Optimizations in Union Find Data Structure

Open-Source Internship opportunity by OpenGenus for programmers. Apply now.

A union-find data structure is also called disjoined set data structure as it a collection of disjoined subsets.

disjoined

This table summarizes the optimizations in Union Find data structure (explained in detail further into this OpenGenus article):

Time complexity	Case
O(n)	No updation of parent pointer in Find + No control of tree heights in Union
O(m lg(n))	No updation of parent pointer in Find + use of rank in Union
O(log*(n))	Union by Rank/Size
O(α(n))	Path compression + union using size or rank

It is the grouping of elements in non-empty subsets such that every element occurs in only one subset. Thus the in union find data structure no element should be included more than once.

Operations on Union/Find Data Structures:

The basic operations which can be performed include:

Addition: Adding of new sets.
Union: This refers to the merging of two sets.
Find: As the name suggests this allows finding of an element to its respective set.

Data Structure Involved: Disjoined-Set Forest

Now that we have a basic idea about what union find stands for let's take a look at the data structure involved.

For using the the disjoined-set data structure, most often the disjoined-set forest is used.

Forest: The term forest comes under the graph theory according to which forest is an undirected path in which any two vertices are connected by atmost one path, which is different from a tree in which any two vertices are connected by exactly one path.

Root node: It's the topmost or highest node of the structure.

Parent Node: Any tree which has child/children are called so.

graphtheory

Thus, this forest data structure performs union and find actions.

Working of disjoined-set:

Let's try out this data structure with the help of an example:

Let there be six sets S₁, S₂, S₃, S₄, S₅, S₆.
Now let {S₁=10}, {S₂=20,30}, {S₃=40}, {S₄=50}, {S₅=60}, {S₆=70}.

Union of two set:
Union(S₂, S₄) = S₂={20,30,50}

Leads to merging of S₂ and S₄ into one disjoined set S₂.

Find:
If Find(i) is performed it returns the corresponding root node value, like Find(30)=20.

Below is the C++ code snippet for union and find:

#include<iosteam>
using namespace std;

class disjoinedset{
int root(int parent[], int);

int find(int r){
if (parent[r]==r)
return r;
return find(parent[r])    // recursion till root is found
}

void union( int x, int y){
        int o = find(x);
        int p = find(y);
 
        parent[o] = p;
    }

}

This method does not provide good performance and results in the formation of unbalanced trees.

MakeSet() operation:

This operation enables addition of a new element in a new set/subset into the data structure.
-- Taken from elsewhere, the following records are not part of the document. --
-- ==== Sys2Proof/Tests/Slice0.lean ====
section
/-! SUPPORT. Tests of the model: ill-formed commands, words written out from 30_encoding R95, single steps whose expected
results are the examples of the spec, and for every statement with hypotheses a witness that meets them, clause by clause. -/

namespace Sys2Proof.Tests

open Sys2Proof.Machine

/-! ## Helpers -/

/-- Out of reset, the operand spaces filled and the command presented. -/
def ready (i : Instr) (a b c : List Byte) : State :=
  { State.reset with
    spaceA := Memory.ofList a, spaceB := Memory.ofList b, spaceC := Memory.ofList c, commands := [encode i] }

/-- A command in progress at index n, with its predictor entries and what it has written. -/
def during (i : Instr) (n : Nat) (left a b c out : List Byte) (smp : List Sample) : State :=
  { State.reset with
    phase := .run, latch := i.latch, idx := n, left := left, spaceA := Memory.ofList a, spaceB := Memory.ofList b
    spaceC := Memory.ofList c, out := Memory.ofList out, smp := Memory.ofList smp }

/-- A HOST with one pending action and nothing after it. -/
def pending (act : HostAction) : State := { State.reset with script := [act] }

/-- OUT at an index, the predictor entries and the index after a step that goes on. -/
def outAfter (k : Nat) : Host.Outcome State Fault Refusal → Option (Option Byte × List Byte × Nat)
  | .next t => some (Memory.read t.out k, t.left, t.idx)
  | .fault _ => none
  | .refused _ => none

/-- SMP from an index on, and the index, after a step that goes on. -/
def smpAfter (k n : Nat) : Host.Outcome State Fault Refusal → Option (List (Option Sample) × Nat)
  | .next t => some ((List.range n).map fun m => Memory.read t.smp (k + m), t.idx)
  | .fault _ => none
  | .refused _ => none

/-- The responses and the phase after a step that goes on. -/
def responsesAfter : Host.Outcome State Fault Refusal → Option (List Word × Phase)
  | .next t => some (t.responses, t.phase)
  | .fault _ => none
  | .refused _ => none

/-! ## WellFormed refuses an ill-formed term at each check (30_encoding R81, R82, R87) -/

theorem test_wellFormed_bpp_too_small : ¬ (Instr.unfSub ⟨-32769, 1, 1, 0⟩).WellFormed := by decide
theorem test_wellFormed_bpp_too_large : ¬ (Instr.unfAvg ⟨32768, 1, 1, 0⟩).WellFormed := by decide
theorem test_wellFormed_lenA_too_large : ¬ (Instr.unp8 ⟨0, 4294967296, 0, 0⟩).WellFormed := by decide
theorem test_wellFormed_lenB_too_large : ¬ (Instr.addb ⟨0, 0, 4294967296, 0⟩).WellFormed := by decide
theorem test_wellFormed_lenC_too_large : ¬ (Instr.paethb ⟨0, 0, 0, 4294967296⟩).WellFormed := by decide
theorem test_wellFormed_at_the_bounds :
    (Instr.unfPaeth ⟨-32768, 4294967295, 4294967295, 4294967295⟩).WellFormed ∧
    (Instr.unfPaeth ⟨32767, 0, 0, 0⟩).WellFormed := by decide

/-! ## Words written out from the patterns of 30_encoding R95 -/

theorem test_decode_unfNone :
    decode ⟨0b0000000000000001#16 ++ 0b00000000#8 ++ 0b0000#4 ++ 0b0001#4, 3#32, 3#32, 0#32⟩ =
      .ok (.unfNone ⟨1, 3, 3, 0⟩) := by decide
theorem test_decode_unfSub :
    decode ⟨0b0000000000000001#16 ++ 0b00000001#8 ++ 0b0000#4 ++ 0b0001#4, 3#32, 3#32, 0#32⟩ =
      .ok (.unfSub ⟨1, 3, 3, 0⟩) := by decide
theorem test_decode_unfUp :
    decode ⟨0b0000000000000100#16 ++ 0b00000010#8 ++ 0b0000#4 ++ 0b0001#4, 4#32, 5#32, 0#32⟩ =
      .ok (.unfUp ⟨4, 4, 5, 0⟩) := by decide
theorem test_decode_unfAvg :
    decode ⟨0b1111111111111101#16 ++ 0b00000011#8 ++ 0b0000#4 ++ 0b0001#4, 4#32, 4#32, 0#32⟩ =
      .ok (.unfAvg ⟨-3, 4, 4, 0⟩) := by decide
theorem test_decode_unfPaeth :
    decode ⟨0b0000000000000011#16 ++ 0b00000100#8 ++ 0b0000#4 ++ 0b0001#4, 6#32, 6#32, 0#32⟩ =
      .ok (.unfPaeth ⟨3, 6, 6, 0⟩) := by decide
theorem test_decode_unp1 :
    decode ⟨0b0000000000000000#16 ++ 0b00000001#8 ++ 0b0000#4 ++ 0b0010#4, 1#32, 0#32, 0#32⟩ =
      .ok (.unp1 ⟨0, 1, 0, 0⟩) := by decide
theorem test_decode_unp2 :
    decode ⟨0b0000000000000000#16 ++ 0b00000010#8 ++ 0b0000#4 ++ 0b0010#4, 4#32, 0#32, 0#32⟩ =
      .ok (.unp2 ⟨0, 4, 0, 0⟩) := by decide
theorem test_decode_unp4 :
    decode ⟨0b0000000000000000#16 ++ 0b00000100#8 ++ 0b0000#4 ++ 0b0010#4, 4#32, 0#32, 0#32⟩ =
      .ok (.unp4 ⟨0, 4, 0, 0⟩) := by decide
theorem test_decode_unp8 :
    decode ⟨0b0111111111111111#16 ++ 0b00001000#8 ++ 0b0000#4 ++ 0b0010#4, 3#32, 8#32, 9#32⟩ =
      .ok (.unp8 ⟨32767, 3, 8, 9⟩) := by decide
theorem test_decode_unp16 :
    decode ⟨0b0000000000000000#16 ++ 0b00010000#8 ++ 0b0000#4 ++ 0b0010#4, 2#32, 0#32, 0#32⟩ =
      .ok (.unp16 ⟨0, 2, 0, 0⟩) := by decide
theorem test_decode_addb :
    decode ⟨0b0000000000000000#16 ++ 0b00000000#8 ++ 0b0000#4 ++ 0b0011#4, 4#32, 4#32, 0#32⟩ =
      .ok (.addb ⟨0, 4, 4, 0⟩) := by decide
theorem test_decode_subb :
    decode ⟨0b0000000000000000#16 ++ 0b00000001#8 ++ 0b0000#4 ++ 0b0011#4, 4#32, 4#32, 0#32⟩ =
      .ok (.subb ⟨0, 4, 4, 0⟩) := by decide
theorem test_decode_avgb :
    decode ⟨0b1000000000000000#16 ++ 0b00000010#8 ++ 0b0000#4 ++ 0b0011#4, 4#32, 4#32, 7#32⟩ =
      .ok (.avgb ⟨-32768, 4, 4, 7⟩) := by decide
theorem test_decode_paethb :
    decode ⟨0b0000000000000000#16 ++ 0b00000011#8 ++ 0b0000#4 ++ 0b0011#4, 5#32, 5#32, 5#32⟩ =
      .ok (.paethb ⟨0, 5, 5, 5⟩) := by decide
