-- ==== Sys2Proof/Machine/Port.lean ====
section
/-! DEFINITION. What the block is presented with next (`42_host_commands.md`): the host's reads and
writes are served at once, a CMD byte and a micro-operation are decoded into an instruction. -/

namespace Sys2Proof.Machine

/-- What a step finds at the port: something served without an instruction, or an instruction to run
in a state from which the event has been taken. -/
inductive Fetched where
  | served (o : Host.Outcome State Fault Refusal)
  | instr (i : Instr) (s : State)

/-- A micro-operation event holds the bytes of exactly one row of its format. -/
def fetchMicro (fmt : Format) (bytes : List Byte) (s : State) : Fetched :=
  match decode fmt bytes with
  | .ok (i, []) => .instr i s
  | .ok (_, _ :: _) => .served (.refused .trailingBytes)
  | .error r => .served (.refused (.undecodable r))

/-- The next event of the port: with none the block is idle and nothing changes (R167, R194). -/
def fetch (s : State) : Fetched :=
  match s.pending with
  | [] => .served (.next s)
  | .write w :: rest => .served (hostWrite w (s.setPending rest))
  | .read r :: rest => .served (hostRead r (s.setPending rest))
  | .cmd v :: rest => .instr (decodeCmd v) (s.setPending rest)
  | .reset :: rest => .served (.next (resetBlock (s.setPending rest)))
  | .micro fmt bytes :: rest => fetchMicro fmt bytes (s.setPending rest)

/-- The event that presents a word of the opcode table: a write to CMD, or a micro-operation of the
word's format (log entry 8). -/
def tableEvent (nbits w : Nat) : Event :=
  match tableFormat (tableBytes nbits w), tableBytes nbits w with
  | .cmd, [b] => .cmd b
  | fmt, bs => .micro fmt bs

end Sys2Proof.Machine
end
For disjoined set forest a MakeSet initializes node's size and pointer.

Code function for MakeSet():

function MakeSet(x)
        x.parent = x
        x.size = 1     // for node's size
        x.rank = 0     // for node's rank

A more balanced approach for a more balanced tree:

Weighed Union: This technique is used to simplify the tree by reducing it. This done by joining the tree. The root of subtree with lesser number of nodes points towards the root of subtree with larger amount of nodes which leads to joining as well as reduction of tree's height.

Path Comparison:

The main concept behind path comparison is that on the way to root note the itiration takes place in a recursive manner by making every node visited point towards the root node. Here it is the Find() which works recursively. This makes a less complicated flatened structure.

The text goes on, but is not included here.